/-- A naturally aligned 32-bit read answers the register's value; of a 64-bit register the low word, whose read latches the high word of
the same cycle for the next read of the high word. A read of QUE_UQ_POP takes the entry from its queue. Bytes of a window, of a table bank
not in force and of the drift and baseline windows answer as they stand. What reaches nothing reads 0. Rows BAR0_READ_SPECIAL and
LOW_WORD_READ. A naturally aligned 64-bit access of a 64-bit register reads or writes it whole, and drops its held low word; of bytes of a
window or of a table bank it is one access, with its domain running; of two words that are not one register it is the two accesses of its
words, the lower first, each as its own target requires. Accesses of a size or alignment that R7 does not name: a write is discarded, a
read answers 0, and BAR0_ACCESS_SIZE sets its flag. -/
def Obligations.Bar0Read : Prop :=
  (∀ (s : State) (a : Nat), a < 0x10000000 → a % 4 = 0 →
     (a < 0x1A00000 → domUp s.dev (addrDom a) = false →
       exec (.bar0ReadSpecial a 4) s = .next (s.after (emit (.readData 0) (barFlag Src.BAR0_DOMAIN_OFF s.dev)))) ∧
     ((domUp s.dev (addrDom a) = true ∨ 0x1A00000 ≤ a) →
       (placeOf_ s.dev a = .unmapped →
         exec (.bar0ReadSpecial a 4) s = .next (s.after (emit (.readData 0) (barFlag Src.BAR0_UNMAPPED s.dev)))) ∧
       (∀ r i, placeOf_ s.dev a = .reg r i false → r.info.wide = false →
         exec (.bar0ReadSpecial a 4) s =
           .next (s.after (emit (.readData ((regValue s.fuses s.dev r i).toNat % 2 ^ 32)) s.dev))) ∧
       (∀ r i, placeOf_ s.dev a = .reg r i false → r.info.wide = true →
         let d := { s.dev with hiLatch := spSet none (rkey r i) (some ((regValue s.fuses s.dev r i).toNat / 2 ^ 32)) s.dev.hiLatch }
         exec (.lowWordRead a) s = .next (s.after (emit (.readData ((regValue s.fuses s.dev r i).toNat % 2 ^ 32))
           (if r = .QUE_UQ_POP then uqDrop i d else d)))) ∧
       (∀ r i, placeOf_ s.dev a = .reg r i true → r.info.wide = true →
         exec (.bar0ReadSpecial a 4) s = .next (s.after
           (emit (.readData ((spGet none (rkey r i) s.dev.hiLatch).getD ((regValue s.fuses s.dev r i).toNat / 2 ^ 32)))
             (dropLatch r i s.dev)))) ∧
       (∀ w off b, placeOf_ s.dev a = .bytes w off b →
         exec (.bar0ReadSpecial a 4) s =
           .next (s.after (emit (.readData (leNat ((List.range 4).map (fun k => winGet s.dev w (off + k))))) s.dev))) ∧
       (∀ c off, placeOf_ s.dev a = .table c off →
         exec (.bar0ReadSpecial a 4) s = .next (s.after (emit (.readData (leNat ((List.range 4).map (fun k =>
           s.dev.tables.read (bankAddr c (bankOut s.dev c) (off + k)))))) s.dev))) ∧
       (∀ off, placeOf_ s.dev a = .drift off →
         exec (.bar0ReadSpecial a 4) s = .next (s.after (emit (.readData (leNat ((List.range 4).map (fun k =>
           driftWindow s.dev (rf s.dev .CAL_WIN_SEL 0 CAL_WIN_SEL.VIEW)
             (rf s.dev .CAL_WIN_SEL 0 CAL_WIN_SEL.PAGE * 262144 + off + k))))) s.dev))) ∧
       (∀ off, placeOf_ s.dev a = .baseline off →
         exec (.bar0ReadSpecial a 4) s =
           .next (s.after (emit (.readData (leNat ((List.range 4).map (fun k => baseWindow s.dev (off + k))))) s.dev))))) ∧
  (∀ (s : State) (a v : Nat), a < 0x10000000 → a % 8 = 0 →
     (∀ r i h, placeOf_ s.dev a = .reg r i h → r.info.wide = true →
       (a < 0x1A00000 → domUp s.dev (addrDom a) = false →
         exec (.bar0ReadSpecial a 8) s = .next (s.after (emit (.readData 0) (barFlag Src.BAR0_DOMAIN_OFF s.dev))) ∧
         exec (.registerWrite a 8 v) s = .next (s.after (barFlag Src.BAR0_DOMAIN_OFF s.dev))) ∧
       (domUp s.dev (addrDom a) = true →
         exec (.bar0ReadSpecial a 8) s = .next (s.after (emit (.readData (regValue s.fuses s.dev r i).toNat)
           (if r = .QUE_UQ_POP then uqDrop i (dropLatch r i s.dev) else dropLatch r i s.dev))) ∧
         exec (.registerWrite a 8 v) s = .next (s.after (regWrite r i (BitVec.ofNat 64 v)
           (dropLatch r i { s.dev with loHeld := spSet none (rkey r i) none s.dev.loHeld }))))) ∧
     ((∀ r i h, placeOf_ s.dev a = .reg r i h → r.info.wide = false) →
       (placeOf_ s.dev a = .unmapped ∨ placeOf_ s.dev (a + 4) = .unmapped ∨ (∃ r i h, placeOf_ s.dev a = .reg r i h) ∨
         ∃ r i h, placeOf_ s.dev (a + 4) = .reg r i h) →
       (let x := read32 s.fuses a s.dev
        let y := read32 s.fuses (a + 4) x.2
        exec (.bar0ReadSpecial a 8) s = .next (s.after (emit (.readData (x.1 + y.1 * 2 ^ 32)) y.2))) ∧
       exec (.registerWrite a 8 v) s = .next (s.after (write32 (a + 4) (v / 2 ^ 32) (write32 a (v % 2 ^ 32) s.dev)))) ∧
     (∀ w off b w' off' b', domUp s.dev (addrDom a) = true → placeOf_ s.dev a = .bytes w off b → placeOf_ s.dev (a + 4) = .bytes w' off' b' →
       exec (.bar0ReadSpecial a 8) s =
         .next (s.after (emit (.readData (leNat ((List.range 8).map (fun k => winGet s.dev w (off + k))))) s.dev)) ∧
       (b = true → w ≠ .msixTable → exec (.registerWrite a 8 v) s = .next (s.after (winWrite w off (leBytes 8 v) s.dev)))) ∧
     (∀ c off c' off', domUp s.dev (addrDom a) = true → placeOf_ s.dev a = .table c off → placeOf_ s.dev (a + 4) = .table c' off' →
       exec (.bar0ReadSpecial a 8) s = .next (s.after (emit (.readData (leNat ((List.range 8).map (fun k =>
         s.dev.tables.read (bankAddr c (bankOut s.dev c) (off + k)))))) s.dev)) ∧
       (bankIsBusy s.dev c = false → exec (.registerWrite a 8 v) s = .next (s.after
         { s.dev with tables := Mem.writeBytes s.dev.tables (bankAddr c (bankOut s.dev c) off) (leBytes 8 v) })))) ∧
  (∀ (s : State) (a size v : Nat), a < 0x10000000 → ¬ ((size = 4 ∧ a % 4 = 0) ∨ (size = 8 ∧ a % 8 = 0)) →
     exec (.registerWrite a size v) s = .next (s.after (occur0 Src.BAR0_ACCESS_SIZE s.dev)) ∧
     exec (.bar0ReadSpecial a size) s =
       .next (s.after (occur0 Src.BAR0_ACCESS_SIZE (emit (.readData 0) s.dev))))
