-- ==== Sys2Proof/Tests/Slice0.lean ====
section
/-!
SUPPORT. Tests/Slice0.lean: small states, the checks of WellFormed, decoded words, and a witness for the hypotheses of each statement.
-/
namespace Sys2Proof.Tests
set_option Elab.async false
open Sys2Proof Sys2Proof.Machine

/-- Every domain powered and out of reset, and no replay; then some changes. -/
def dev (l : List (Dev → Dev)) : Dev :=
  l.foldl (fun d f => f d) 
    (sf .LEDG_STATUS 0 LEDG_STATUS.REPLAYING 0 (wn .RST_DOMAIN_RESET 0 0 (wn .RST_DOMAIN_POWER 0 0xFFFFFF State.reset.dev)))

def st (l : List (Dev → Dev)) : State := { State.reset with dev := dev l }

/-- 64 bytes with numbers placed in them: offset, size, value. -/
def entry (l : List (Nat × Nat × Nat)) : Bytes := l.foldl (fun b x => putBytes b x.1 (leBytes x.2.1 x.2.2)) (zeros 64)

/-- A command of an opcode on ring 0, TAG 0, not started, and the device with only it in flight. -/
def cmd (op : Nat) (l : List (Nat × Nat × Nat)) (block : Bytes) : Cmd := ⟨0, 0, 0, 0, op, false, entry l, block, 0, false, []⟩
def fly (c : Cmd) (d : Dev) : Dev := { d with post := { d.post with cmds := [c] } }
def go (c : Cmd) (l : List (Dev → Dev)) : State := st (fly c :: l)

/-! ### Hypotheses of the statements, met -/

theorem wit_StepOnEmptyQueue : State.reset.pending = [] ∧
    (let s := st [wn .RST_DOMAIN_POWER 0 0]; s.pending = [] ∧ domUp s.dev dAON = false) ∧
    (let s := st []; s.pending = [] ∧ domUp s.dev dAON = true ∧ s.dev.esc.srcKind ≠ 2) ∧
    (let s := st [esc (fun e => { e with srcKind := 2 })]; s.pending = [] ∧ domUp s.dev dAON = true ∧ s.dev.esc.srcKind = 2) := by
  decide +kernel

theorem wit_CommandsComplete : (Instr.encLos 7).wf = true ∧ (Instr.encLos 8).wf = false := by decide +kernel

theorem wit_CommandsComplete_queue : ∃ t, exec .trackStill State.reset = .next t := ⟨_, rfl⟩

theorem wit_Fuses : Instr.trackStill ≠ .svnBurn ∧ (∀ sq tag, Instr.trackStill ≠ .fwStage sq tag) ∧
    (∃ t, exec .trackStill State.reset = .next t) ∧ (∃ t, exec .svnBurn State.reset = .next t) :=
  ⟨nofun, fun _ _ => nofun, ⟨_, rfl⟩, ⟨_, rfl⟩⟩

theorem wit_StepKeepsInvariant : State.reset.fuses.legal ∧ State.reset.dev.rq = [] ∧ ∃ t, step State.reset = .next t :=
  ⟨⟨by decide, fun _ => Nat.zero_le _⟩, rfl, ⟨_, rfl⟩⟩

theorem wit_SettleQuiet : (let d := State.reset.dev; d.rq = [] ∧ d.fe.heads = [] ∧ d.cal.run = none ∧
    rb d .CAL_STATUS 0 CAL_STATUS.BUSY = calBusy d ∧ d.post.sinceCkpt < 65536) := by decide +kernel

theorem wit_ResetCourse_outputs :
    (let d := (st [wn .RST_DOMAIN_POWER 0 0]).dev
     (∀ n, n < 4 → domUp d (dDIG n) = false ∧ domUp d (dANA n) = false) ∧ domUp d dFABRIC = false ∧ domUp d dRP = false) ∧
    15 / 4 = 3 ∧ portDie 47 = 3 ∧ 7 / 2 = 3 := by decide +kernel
____
Retype every line of the listing, word for word, from its opening line to the line that holds "the same cycle", and include that last line too.

- RESPONSE TO THE TASK:
/-- A naturally aligned 32-bit read answers the register's value; of a 64-bit register the low word, whose read latches the high word of
the same cycle for the next read of the high word. A read of QUE_UQ_POP takes the entry from its queue. Bytes of a window, of a table bank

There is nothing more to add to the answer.